O2 Activation and Double CH Oxidation by a Mononuclear Manganese(II) Complex
Graphical Abstract
A mononuclear manganese(II) complex of a new oxime-dipyridyl ligand activates O2. Catalytic methylene CH oxidation of the ligand then yields an alkoxide and finally a ketone in a stepwise process. Bis(manganese) complexes of the ligand in its various stages of oxidation were structurally characterized.
Abstract
A MnII complex, [Mn(dpeo)2]2+ (dpeo=1,2-di(pyridin-2-yl)ethanone oxime), activates O2, with ensuing stepwise oxidation of the methylene group in the ligands providing an alkoxide and ultimately a ketone group.
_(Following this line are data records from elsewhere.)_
-- ==== Sys2Proof/Machine/Objects.lean ====
section
/-!
DEFINITION. The object map (R157 to R169, R192, R193, R298, R315, R327, Table 4-8): reading, writing, references, deferral,
promotion and eviction, and the object commands of Table 7-9.
-/
namespace Sys2Proof.Machine

namespace Obj
/-- An object that OBJ_CREATE makes (R167). -/
def new (home : Home) (len addr : Nat) : Obj :=
  { home := home, len := len, gen := 0, mode := .writing, addr := addr, data := Tbl.empty, bad := Tbl.empty,
    committed := false, resident := none, refs := 0, evictPend := false, delPend := false, writes := [], next := none,
    promoteTags := [], created := len }
end Obj

namespace State

/-- Change the object with an identifier. -/
def modObj (s : State) (oid : Nat) (f : Obj → Obj) : State :=
  match s.objs.find? oid with
  | some o => { s with objs := s.objs.put oid (f o) }
  | none => s

/-- A sealed object (R361): in Owned-Debug-Unlocked, a flash-home object with a stripe unit that was written before the unlock, as the key
bits of its translation entries tell. -/
def sealedObj (s : State) (oid : Nat) (o : Obj) : Bool :=
  s.sec.mode == .debug && o.home == .flash && o.committed && (s.unitBits oid).any fun b => !b

/-! ## Reading and writing an object's bytes -/

/-- Cells of `n` bytes at `off` of a flash-home object's committed generation (R158, R167: zero where nothing was written). -/
def flashCells (o : Obj) (off n : Nat) : List Cell :=
  (List.range n).map fun i => (o.data.get 0 (off + i), o.bad.get false ((off + i) / unitBytes * unitBytes))

/-- Read cells of an object where its reads are served (Table 4-8), DRAM through the view that `view` is the base of (R152). Every byte
of a POISONED object reads poisoned without a flash access (R192), and what value it reads as is left open; a host read that fails brings
undefined bytes that read poisoned (R191). -/
def objRead (s : State) (x : Env) (view oid : Nat) (o : Obj) (off n : Nat) : List Cell × State :=
  match o.mode, o.resident with
  | .poisoned, _ =>
    let (bs, s) := s.drawBytes n
    (bs.map fun b => (b, true), s)
  | .resident, some r => s.load x Tbl.empty (view + r + off) n
  | _, _ =>
    match o.home with
    | .dram => s.load x Tbl.empty (view + o.addr + off) n
    | .flash => (flashCells o off n, s.flashRead oid off n)
    | .host =>
      if x.hostErr.isSome then
        (let (bs, s) := s.drawBytes n
         (bs.map fun b => (b, true), s))
      else (cleanCells (s.hostBytes (o.addr + off) n), s)

/-- Read cells of an object, DRAM through the allocating view. -/
def objCells (s : State) (x : Env) (oid : Nat) (o : Obj) (off n : Nat) : List Cell × State := s.objRead x 0 oid o off n

/-- Bytes of a table of object bytes after `bs` are written at `off`. -/
def putData (t : Tbl Byte) (off : Nat) : List Byte → Tbl Byte
  | [] => t
  | b :: bs => putData (t.set 0 off b) (off + 1) bs

/-- A generation's bytes after a write (R298): WHOLE starts from an object of zeros. -/
def writeData (o : Obj) (w : PendingWrite) : Tbl Byte := putData (if w.whole then Tbl.empty else o.data) w.offset w.bytes

/-- Length after a write (R298). -/
def writeLen (o : Obj) (w : PendingWrite) : Nat := if w.whole then w.offset + w.len else max o.len (w.offset + w.len)

/-- A flash write of `len` bytes at `off` begins: on a die below FLOOR it waits (R163). -/
def beginFlash (s : State) (off len : Nat) : State :=
  (diesOf off len).foldl (fun s f => if (s.flash f).belowFloor then s.modFlash f fun d => { d with waiting := true } else s) s

/-- Whether a flash write may end: no die that it touches holds it back. -/
def flashReady (s : State) (off len : Nat) : Bool := (diesOf off len).all fun f => !(s.flash f).waiting

/-- The bytes of a write reach the object's home: bytes 0 to OFFSET − 1 of a whole write are zero (R298). -/
def applyWrite (s : State) (o : Obj) (w : PendingWrite) : State :=
  let lead : List Byte := if w.whole then Bytes.zeros w.offset else []
  let at_ := if w.whole then 0 else w.offset
  match o.home with
  | .dram => s.store Tbl.empty (o.addr + at_) (cleanCells (lead ++ w.bytes))
  | .host => s.hostWrite (o.addr + at_) (cleanCells (lead ++ w.bytes))
  | .flash => (diesOf w.offset w.len).foldl takeBlocks s

/-! ## References and deferral (R166, R168) -/

/-- Take a reference. -/
def ref (s : State) (oid : Nat) : State := s.modObj oid fun o => { o with refs := o.refs + 1 }

/-- Release a reference; what waits for the count to reach zero takes effect by DEFERRED_TAKES_EFFECT. -/
def unref (s : State) (oid : Nat) : State := s.modObj oid fun o => { o with refs := o.refs - 1 }

/-- Drop an object's resident copy (R168, R169, R193), if it is RESIDENT. -/
def dropCopy (s : State) (oid : Nat) : State :=
  match s.obj? oid with
  | none => s
  | some o =>
    if o.mode ≠ .resident then s
    else
      let s := match o.resident with | some r => s.freeCopy r | none => s
      s.modObj oid Obj.dropCopy

/-- An object becomes FREE (Table 4-8). -/
def freeObj (s : State) (oid : Nat) : State :=
  let s := (s.dropCopy oid).unmapUnits oid
  { s with objs := s.objs.drop oid }

/-- A write takes effect: it holds a reference until it commits (R166), and its bytes have been read from the host. -/
def beginWrite (s : State) (oid : Nat) (w : PendingWrite) : State :=
  let onFlash : Bool := match s.obj? oid with
    | some o => o.home == .flash
    | none => false
  let s : State := if onFlash then s.beginFlash w.offset w.len else s
  s.modObj oid fun o => { o with refs := o.refs + 1, writes := o.writes.filter (fun v => v.began) ++ [{ w with began := true }] ++
                                                                (o.writes.filter fun v => !v.began) }

/-- A pending eviction is withdrawn, with its event record (R168). -/
def withdraw (s : State) (oid : Nat) : State :=
  match s.obj? oid with
  | some o =>
    if o.evictPend then (s.modObj oid fun o => { o with evictPend := false }).fwEvent 0x0031 true 0xFFFF (Bytes.ofNat 4 oid) else s
  | none => s

/-- The eviction of an object that has reached it in the present control cycle (R168). -/
def evictOf (s : State) (oid : Nat) : Option Evict := s.evicts.find? fun v => v.oid == oid

/-- A promotion reaches an object (R168): it withdraws a pending eviction; an eviction of the same control cycle is handled after it, so
what it withdraws then is only what was pending before that one. -/
def promoteReaches (s : State) (oid : Nat) : State :=
  match s.evictOf oid with
  | none => s.withdraw oid
  | some v =>
    if v.pend then
      ({ s with evicts := s.evicts.map fun (w : Evict) => if w.oid == oid then { w with pend := false } else w }).fwEvent 0x0031 true 0xFFFF
        (Bytes.ofNat 4 oid)
    else s

/-- An eviction of the same control cycle meets the object as the promotion left it, PROMOTING (R168): it is pending, and its record,
which waits for the end of the cycle, says DEFERRED. -/
def evictFollows (s : State) (oid : Nat) : State :=
  match s.evictOf oid with
  | some v =>
    (s.modObj oid fun o => { o with evictPend := true }).modQueue v.queue.val fun h =>
      { h with waiting := h.waiting.map fun r => if r.n == v.n then { r with status := Status.deferred } else r }
  | none => s

/-- Complete several waiting commands. -/
def finishTags (s : State) (ts : List (QueueId × Tag)) (status : BitVec 8) (r1 : BitVec 64) : State :=
  ts.foldl (fun s t => s.finishTag (some t) status 0 0 r1) s

/-- A new generation of a flash-home object becomes current (R159, R162, R167, R169): its units `us` stand in the translation tables, the
copy of the old generation is dropped, and an object with poisoned units is POISONED (R192). -/
def newGeneration (s : State) (oid : Nat) (data : Tbl Byte) (bad : Tbl Bool) (len : Nat) (us : List Nat) : State :=
  let s := ((s.dropCopy oid).mapUnits oid us).modObj oid fun o =>
    { o with
      data := data, bad := bad, len := max o.len len, gen := o.gen + 1, committed := true, next := none
      mode := if o.writes.isEmpty ∧ (o.mode = .writing ∨ o.mode = .poisoned) then .home else o.mode }
  if bad.entries.isEmpty then s
  else match s.obj? oid with
    | some o => (s.poisonObject oid o bad).finishTags o.promoteTags Status.poisoned 0
    | none => s

/-- A HOME object's promotion begins (R168): it holds a reference; `tags` are the commands that wait for it. -/
def startPromotion (s : State) (oid a : Nat) (tags : List (QueueId × Tag)) : State :=
  (s.modObj oid fun o => { o with mode := .promoting, resident := some a, refs := o.refs + 1, promoteTags := tags }).evictFollows oid

/-- The copy of a promotion becomes visible (R168, Table 4-8): its bytes stand at its address, and the object is RESIDENT. A command's
promotion whose home read poisoned makes no copy (`keep` false): the object is back in HOME. An entry's delivery writes what it read even
when the read itself has made the object POISONED (R191). Tells whether it was poisoned. -/
def finishPromotion (s : State) (x : Env) (oid : Nat) (keep : Bool) : Bool × State :=
  match s.obj? oid with
  | none => (false, s)
  | some o =>
    let (cs, s) := s.objCells x oid o 0 o.len
    let bad := anyPoison cs
    let stays : Bool := match s.obj? oid with | some p => p.mode == .promoting | none => false
    if !stays then (bad, match keep, o.resident with | true, some r => s.store Tbl.empty r cs | _, _ => s)
    else if bad && !keep then
      let s := match o.resident with | some r => s.freeCopy r | none => s
      (true, s.modObj oid fun o => { o with mode := .home, resident := none, refs := o.refs - 1, promoteTags := [] })
    else
      let s := match o.resident with | some r => s.store Tbl.empty r cs | none => s
      (bad, s.modObj oid fun o => { o with mode := .resident, refs := o.refs - 1, promoteTags := [] })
X-ray crystal-structure analysis of an intermediate homoleptic alkoxide MnIII complex shows tridentate binding of the ligand via the two pyridyl groups and the newly installed alkoxide moiety, with the oxime group no longer coordinated. The structure of a MnII complex of the final ketone ligand, cis-[MnBr2(hidpe)2] (hidpe=2-(hydroxyimino)-1,2-di(pyridine-2-yl)ethanone) shows that bidentate oxime/pyridine coordination has been resumed. H218O and 18O2 labeling experiments suggest that the inserted O atoms originate from two different O2 molecules. The progress of the oxygenation was monitored through changes in the resonance-enhanced Raman bands of the oxime unit.